Today’s story teller is an economist and a professor at Keio University, [W:Heizo Takenaka], who served as Minister of State for Economic and Fiscal Policy in the cabinet of Prime Minister Junichiro Koizumi since 2001 to 2006.

 

The story was about when he taught at an American university.

In 1989, when he was an associate professor at Osaka University, he was invited to be a visiting professor at Harvard University to teach Theory of Japanese Economics.

To him, it was a hard decision to leave the University where he had been working for.

The campus is in a suburb of Boston.

When he arrived at the campus, his office was ready and he was scheduled to teach the very next day.

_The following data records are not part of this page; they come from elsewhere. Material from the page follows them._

/-- R10, R11: the check in VERIFY. `o` is the octet with its b8. A good first check goes to the second
step; a good second check enters ALIGNED, makes the cell request and moves an IDLE store to PRIME; any
other returns to SEARCH with an empty window. That the candidate index and the verify step are kept there is the
model's choice (notes/assumptions/11.md). -/
def Obligations.VerifyCheck : Prop :=
  ∀ (s : State) (t : TribId) (b : Bool) (o : Octet),
    s.running = true → s.enabled t = true → (s.trib t).rx.align = .verify →
    (s.trib t).rx.countdown = 1 →
    o = ((s.trib t).rx.octet <<< 1) ||| (if b then 1#8 else 0#8) →
    ((s.trib t).rx.verifyStep = .first →
      o.extractLsb' 4 4 = 0b1011#4 → o.extractLsb' 1 3 = (s.trib t).rx.candIndex + 1 →
      exec (.verifyCheck t b) s = .next (s.setTrib t { s.trib t with
        rx := { (s.trib t).rx with
          octet := o, lastSync := o, darkTimer := some 256, verifyStep := .second,
          countdown := 256 } })) ∧
    ((s.trib t).rx.verifyStep = .second →
      o.extractLsb' 4 4 = 0b1011#4 → o.extractLsb' 1 3 = (s.trib t).rx.candIndex + 2 →
      ∃ v u, exec (.verifyCheck t b) s = .next u ∧
        v = (s.setTrib t { s.trib t with
          rx := { (s.trib t).rx with
            octet := o, lastSync := o, darkTimer := some 256, countdown := 0, align := .aligned,
            expected := (s.trib t).rx.candIndex + 3, badRun := 0, bitPos := 8,
            mLatch := o.getLsbD 0 } }).cellRequest t ∧
        u = v.setTrib t { v.trib t with
          storeState :=
            if (s.trib t).storeState = .idle then .prime else (s.trib t).storeState }) ∧
    ((o.extractLsb' 4 4 ≠ 0b1011#4 ∨
        o.extractLsb' 1 3 ≠ (s.trib t).rx.candIndex +
          (match (s.trib t).rx.verifyStep with | .first => 1#3 | .second => 2#3)) →
      exec (.verifyCheck t b) s = .next (s.setTrib t { s.trib t with
        rx := { (s.trib t).rx with
          octet := o, lastSync := o, darkTimer := some 256, countdown := 0, align := .search,
          window := [] } }))

/-- R3, R4, R10, R12: the edges that complete nothing. In VERIFY the countdown falls; at positions 0 to
6 the bit joins the octet; at positions 8 to 254 it is written in its place in the filling cell, and
no other bit of the cell changes. Every edge reloads the dark timer. -/
def Obligations.PlainEdges : Prop :=
  ∀ (s : State) (t : TribId) (b : Bool), s.running = true → s.enabled t = true →
    ((s.trib t).rx.align = .verify → 2 ≤ (s.trib t).rx.countdown →
      exec (.lineClockEdge t b) s = .next (s.setTrib t { s.trib t with
        rx := { (s.trib t).rx with
          octet := ((s.trib t).rx.octet <<< 1) ||| (if b then 1#8 else 0#8)
          countdown := (s.trib t).rx.countdown - 1
          darkTimer := some 256 } })) ∧
    ((s.trib t).rx.align = .aligned → (s.trib t).rx.bitPos < 7 →
      exec (.lineClockEdge t b) s = .next (s.setTrib t { s.trib t with
        rx := { (s.trib t).rx with
          octet := ((s.trib t).rx.octet <<< 1) ||| (if b then 1#8 else 0#8)
          bitPos := (s.trib t).rx.bitPos + 1
          darkTimer := some 256 } })) ∧
    (∀ p : Payload, (s.trib t).rx.align = .aligned → 8 ≤ (s.trib t).rx.bitPos →
      (s.trib t).rx.bitPos < 255 → (s.trib t).store.filling = some p →
      ∃ p' : Payload,
        exec (.lineClockEdge t b) s = .next (s.setTrib t { s.trib t with
          rx := { (s.trib t).rx with
            bitPos := (s.trib t).rx.bitPos + 1, darkTimer := some 256 }
          store := { (s.trib t).store with filling := some p' } }) ∧
        ∀ k, 8 ≤ k → k ≤ 255 →
          p'.getLsbD (255 - k) =
            if k = (s.trib t).rx.bitPos.toNat then b else p.getLsbD (255 - k))

/-- R13, R14: the check at position 7. A good octet clears the bad run, a bad one raises it; the index
flies on either way; the fourth bad octet in a row loses alignment, releases the filling cell and is
reported. -/
def Obligations.SyncOctetCheck : Prop :=
  ∀ (s : State) (t : TribId) (b : Bool) (o : Octet),
    s.running = true → s.enabled t = true → (s.trib t).rx.align = .aligned →
    (s.trib t).rx.bitPos = 7 →
    o = ((s.trib t).rx.octet <<< 1) ||| (if b then 1#8 else 0#8) →
    (o.extractLsb' 4 4 = 0b1011#4 ∧ o.extractLsb' 1 3 = (s.trib t).rx.expected →
      exec (.syncOctetCheck t b) s = .next (s.setTrib t { s.trib t with
        rx := { (s.trib t).rx with
          octet := o, lastSync := o, mLatch := o.getLsbD 0, badRun := 0,
          expected := (s.trib t).rx.expected + 1, bitPos := 8, darkTimer := some 256 } })) ∧
    (¬ (o.extractLsb' 4 4 = 0b1011#4 ∧ o.extractLsb' 1 3 = (s.trib t).rx.expected) →
      ((s.trib t).rx.badRun < 3 →
        exec (.syncOctetCheck t b) s = .next (s.setTrib t { s.trib t with
          rx := { (s.trib t).rx with
            octet := o, lastSync := o, mLatch := o.getLsbD 0, badRun := (s.trib t).rx.badRun + 1,
            expected := (s.trib t).rx.expected + 1, bitPos := 8, darkTimer := some 256 } })) ∧
      ((s.trib t).rx.badRun = 3 → (s.trib t).store.filling.isSome = true →
        exec (.syncOctetCheck t b) s = .next { s.setTrib t { s.trib t with
            rx := { (s.trib t).rx with
              octet := o, lastSync := o, mLatch := o.getLsbD 0, badRun := 0,
              expected := (s.trib t).rx.expected + 1, bitPos := 8, darkTimer := some 256,
              align := .search, window := [] }
            store := { (s.trib t).store with filling := none }
            record := { (s.trib t).record with
              alignLosses := (s.trib t).record.alignLosses + 1 } } with
          free := s.free + 1
          flags := { s.flags with
            alignLoss := { s.flags.alignLoss with v := true, x := true } } }))

/-- R5: the dark entry, by the state it leaves. What a receiver keeps of an abandoned VERIFY is not
stated. -/
def Obligations.DarkEntry : Prop :=
  ∀ (s : State) (t : TribId), s.running = true → s.enabled t = true →
    (s.trib t).rx.align ≠ .dark →
    ∃ u x, exec (.darkEntry t) s = .next u ∧
      u = { s.setTrib t { s.trib t with
          rx := x
          store := { (s.trib t).store with filling := none }
          record := { (s.trib t).record with
            darkEntries := (s.trib t).record.darkEntries + 1 } } with
        free := s.free + (if (s.trib t).store.filling.isSome then 1 else 0)
        flags := { s.flags with dark := { s.flags.dark with v := true, x := true } } } ∧
      x.align = .dark ∧ x.darkTimer = none ∧ x.lastSync = (s.trib t).rx.lastSync ∧
      ((s.trib t).rx.align = .search →
        x = { (s.trib t).rx with align := .dark, darkTimer := none, window := [] }) ∧
      ((s.trib t).rx.align = .aligned →
        x = { (s.trib t).rx with align := .dark, darkTimer := none, badRun := 0 })

/-- R15, R34, R35, R36, R41: the completion. The last bit is written; a full queue loses its DEP − C + 1
oldest frames as one delete slip; the frame joins the tail with the M latch; then the cell request is
taken. -/
def Obligations.FrameCompletion : Prop :=
  ∀ (s : State) (t : TribId) (b : Bool) (p : Payload),
    s.running = true → s.enabled t = true → (s.trib t).rx.align = .aligned →
    (s.trib t).rx.bitPos = 255 → (s.trib t).store.filling = some p →
    ∃ p' : Payload,
      p'.getLsbD 0 = b ∧ (∀ j, 1 ≤ j → p'.getLsbD j = p.getLsbD j) ∧
      ((s.trib t).store.queue.length ≠ s.straps.dep.value →
        exec (.frameCompletion t b) s = .next ((s.setTrib t { s.trib t with
          rx := { (s.trib t).rx with bitPos := 0, darkTimer := some 256 }
          store := { (s.trib t).store with
            filling := none
            queue := (s.trib t).store.queue ++ [⟨p', (s.trib t).rx.mLatch⟩] } }).cellRequest t)) ∧
      ((s.trib t).store.queue.length = s.straps.dep.value →
        let n := s.straps.dep.value - s.straps.dep.centre + 1
        let r := (s.trib t).record
        exec (.frameCompletion t b) s = .next (State.cellRequest { s.setTrib t { s.trib t with
            rx := { (s.trib t).rx with bitPos := 0, darkTimer := some 256 }
            store := { (s.trib t).store with
              filling := none
              queue := (s.trib t).store.queue.drop n ++ [⟨p', (s.trib t).rx.mLatch⟩] }
            record := { r with
              deleteEvents := r.deleteEvents + 1
              deletedFrames := r.deletedFrames + BitVec.ofNat 16 n
              firstSlip := some (r.firstSlip.getD ⟨.delete, s.stamp⟩)
              lastSlip := some ⟨.delete, s.stamp⟩
              detail := some ⟨.delete, n, s.straps.dep.value, s.free - s.unmet⟩
              openRepeat := false } } with
          free := s.free + n
          flags := { s.flags with slip := { s.flags.slip with v := true, x := true } } } t))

Standing in front of the office with nothing but empty book shelves, desk and chair, he was taken aback for a while.

There was no time to go home because he had to stay up all night to get ready for the class.

Takenaka described the moment.

“I got very sleepy because of jet lag. ‘I can’t stay up anymore.’ I lay down on a cold floor. Attache case for a pillow, I put some sheets of the Boston Globe, a local newspaper, for blanket. If I remember right, a big article of the Recruit scandal in Japan was on the paper.”

 

While he prepared for the class, he constantly took 30 minutes napping break thinking that newspapers were unexpectedly warm, and the next day, he rode out the first class.

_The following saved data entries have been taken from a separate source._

@[simp] theorem State.driveRail_out (s : State) :
    (s.driveRail).out = s.out := by
  unfold State.driveRail; dsimp only; split <;> simp

@[simp] theorem State.driveRail_pending (s : State) :
    (s.driveRail).pending = s.pending := by
  unfold State.driveRail; dsimp only; split <;> simp

@[simp] theorem State.driveRail_inputs (s : State) :
    (s.driveRail).inputs = s.inputs := by
  unfold State.driveRail; dsimp only; split <;> simp

@[simp] theorem State.driveRail_railDue (s : State) :
    (s.driveRail).railDue = s.railDue := by
  unfold State.driveRail; dsimp only; split <;> simp

@[simp] theorem State.driveRail_choiceSeq (s : State) :
    (s.driveRail).choiceSeq = s.choiceSeq := by
  unfold State.driveRail; dsimp only; split <;> simp

/-! State.railBoundary -/

@[simp] theorem State.railBoundary_pins (s : State) (b : Bool) :
    (s.railBoundary b).pins = s.pins := by
  unfold State.railBoundary; split <;> simp

@[simp] theorem State.railBoundary_straps (s : State) (b : Bool) :
    (s.railBoundary b).straps = s.straps := by
  unfold State.railBoundary; split <;> simp

@[simp] theorem State.railBoundary_tribs (s : State) (b : Bool) :
    (s.railBoundary b).tribs = s.tribs := by
  unfold State.railBoundary; split <;> simp

@[simp] theorem State.railBoundary_free (s : State) (b : Bool) :
    (s.railBoundary b).free = s.free := by
  unfold State.railBoundary; split <;> simp

@[simp] theorem State.railBoundary_counters (s : State) (b : Bool) :
    (s.railBoundary b).counters = s.counters := by
  unfold State.railBoundary; split <;> simp

@[simp] theorem State.railBoundary_ftu (s : State) (b : Bool) :
    (s.railBoundary b).ftu = s.ftu := by
  unfold State.railBoundary; split <;> simp

@[simp] theorem State.railBoundary_monA (s : State) (b : Bool) :
    (s.railBoundary b).monA = s.monA := by
  unfold State.railBoundary; split <;> simp

@[simp] theorem State.railBoundary_monB (s : State) (b : Bool) :
    (s.railBoundary b).monB = s.monB := by
  unfold State.railBoundary; split <;> simp

@[simp] theorem State.railBoundary_selector (s : State) (b : Bool) :
    (s.railBoundary b).selector = s.selector := by
  unfold State.railBoundary; split <;> simp

@[simp] theorem State.railBoundary_modes (s : State) (b : Bool) :
    (s.railBoundary b).modes = s.modes := by
  unfold State.railBoundary; split <;> simp

@[simp] theorem State.railBoundary_listen (s : State) (b : Bool) :
    (s.railBoundary b).listen = s.listen := by
  unfold State.railBoundary; split <;> simp

@[simp] theorem State.railBoundary_flags (s : State) (b : Bool) :
    (s.railBoundary b).flags = s.flags := by
  unfold State.railBoundary; split <;> simp

@[simp] theorem State.railBoundary_maint (s : State) (b : Bool) :
    (s.railBoundary b).maint = s.maint := by
  unfold State.railBoundary; split <;> simp

@[simp] theorem State.railBoundary_out (s : State) (b : Bool) :
    (s.railBoundary b).out = s.out := by
  unfold State.railBoundary; split <;> simp

@[simp] theorem State.railBoundary_pending (s : State) (b : Bool) :
    (s.railBoundary b).pending = s.pending := by
  unfold State.railBoundary; split <;> simp

@[simp] theorem State.railBoundary_inputs (s : State) (b : Bool) :
    (s.railBoundary b).inputs = s.inputs := by
  unfold State.railBoundary; split <;> simp

@[simp] theorem State.railBoundary_railDue (s : State) (b : Bool) :
    (s.railBoundary b).railDue = s.railDue := by
  unfold State.railBoundary; split <;> simp

@[simp] theorem State.railBoundary_choiceSeq (s : State) (b : Bool) :
    (s.railBoundary b).choiceSeq = s.choiceSeq := by
  unfold State.railBoundary; split <;> simp

/-! State.stationBoundary -/

@[simp] theorem State.stationBoundary_pins (s : State) (e b w : Bool) :
    (s.stationBoundary e b w).pins = s.pins := by
  unfold State.stationBoundary; cases w <;> simp

@[simp] theorem State.stationBoundary_straps (s : State) (e b w : Bool) :
    (s.stationBoundary e b w).straps = s.straps := by
  unfold State.stationBoundary; cases w <;> simp

@[simp] theorem State.stationBoundary_tribs (s : State) (e b w : Bool) :
    (s.stationBoundary e b w).tribs = s.tribs := by
  unfold State.stationBoundary; cases w <;> simp

@[simp] theorem State.stationBoundary_free (s : State) (e b w : Bool) :
    (s.stationBoundary e b w).free = s.free := by
  unfold State.stationBoundary; cases w <;> simp

@[simp] theorem State.stationBoundary_counters (s : State) (e b w : Bool) :
    (s.stationBoundary e b w).counters = s.counters := by
  unfold State.stationBoundary; cases w <;> simp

One Sunday, he went to campus to prepare for the class for the next week.

He simply thought there would be nobody because it was a Sunday night; however, the parking lot was full!

 

Takenaka’s word.

“Sunday is the day everyone studies to prepare for the next week. The students were serious just as I, the teacher, was desperate. I found the fully full intellectual energy is the lifeblood of America. …I can’t forget the warmth of the Boston Globe papers, which were helper of the first and un-evadable class.”

 

The NIKKEI Jun/19/2009 by Heizo Takenaka (economist, professor at Keio University)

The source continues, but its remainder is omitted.